» **EXERCISE OBJECTIVE**
The lines to find are those in the entries that hold the word "Flow"; copy every one of them.

Top of SOURCE MATERIAL

-- ==== Sys2Proof/Machine/Palette.lean ====
section
/-! DEFINITION. The palette resolver (spec/42_palette_resolver.md): the inline copy, the marker scan with its
fallback, and the trailing table. COLOR_TABLE and NCOLORS are written only on success (R190). -/

namespace Sys2Proof.Machine

/-- `nc = min(2^SRC_BITS, PAL_CAP)` (R190). -/
def State.colorCount (s : State) : Nat := min (2 ^ s.srcBits.toNat) Config.palCap

/-- PAL_INLINE (R191). There are 16 inline entries: a SRC_BITS that asks for more is never held with LAYOUT SUB. -/
def palInline (s : State) : Flow Unit :=
  if 16 < s.colorCount then .fault .modeNeverHeld
  else .ok ()
    { s with
      colorTable := RgbTable.ofFn 256 fun i => if i < s.colorCount then s.inlinePal.get i else s.colorTable.get i
      ncolors := BitVec.ofNat 9 s.colorCount }

/-- R192's marker scan, at most `k` reads: `true` where the marker is found, `false` at EOF. -/
def scanMarker : Nat → State → Flow Bool
  | 0, s => .ok false s
  | k + 1, s => (streamRead1 s).bind fun r s => match r with
    | none => .ok false s
    | some b => if b = Config.palMarker then .ok true s else scanMarker k s

/-- The colour table of 768 trailing bytes (R194). -/
def tableOf (t : List Byte) : RgbTable 256 :=
  RgbTable.ofFn 256 fun i => rgb (t.getD (3 * i) 0) (t.getD (3 * i + 1) 0) (t.getD (3 * i + 2) 0)

/-- The table read at STREAM_POS (R192, R194). -/
def readTable (s : State) : Flow Unit :=
  (streamReadN Config.palTrailer s).bind fun r s => match r with
    | none => .fail .truncated s
    | some t => .ok () { s with colorTable := tableOf t, ncolors := 256 }

/-- Where the marker was not found: the seek of R193, or `Fail(Truncated)`. -/
def seekTable (s : State) : Flow Unit :=
  (streamSeekFromEnd Config.palTrailer s).bind fun found s => if found then .ok () s else .fail .truncated s

/-- PAL_TRAILING (R192): scan, fallback seek where the marker is not found (R193), table (R194). -/
def palTrailing (s : State) : Flow Unit :=
  (scanMarker (s.streamLen.toNat - s.streamPos.toNat) s).bind fun found s =>
    (if found then .ok () s else seekTable s).bind fun _ s => readTable s

/-- Meaning of PAL_INLINE (R191). -/
def execPalInline (s : State) : Host.Outcome State Fault Refusal := (palInline s).finish

/-- Meaning of PAL_TRAILING (R192). -/
def execPalTrailing (s : State) : Host.Outcome State Fault Refusal := (palTrailing s).finish

end Sys2Proof.Machine
end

Bottom of SOURCE MATERIAL

» **OUTPUT FOR THIS TASK**
def palInline (s : State) : Flow Unit :=
def scanMarker : Nat → State → Flow Bool
def readTable (s : State) : Flow Unit :=
def seekTable (s : State) : Flow Unit :=
def palTrailing (s : State) : Flow Unit :=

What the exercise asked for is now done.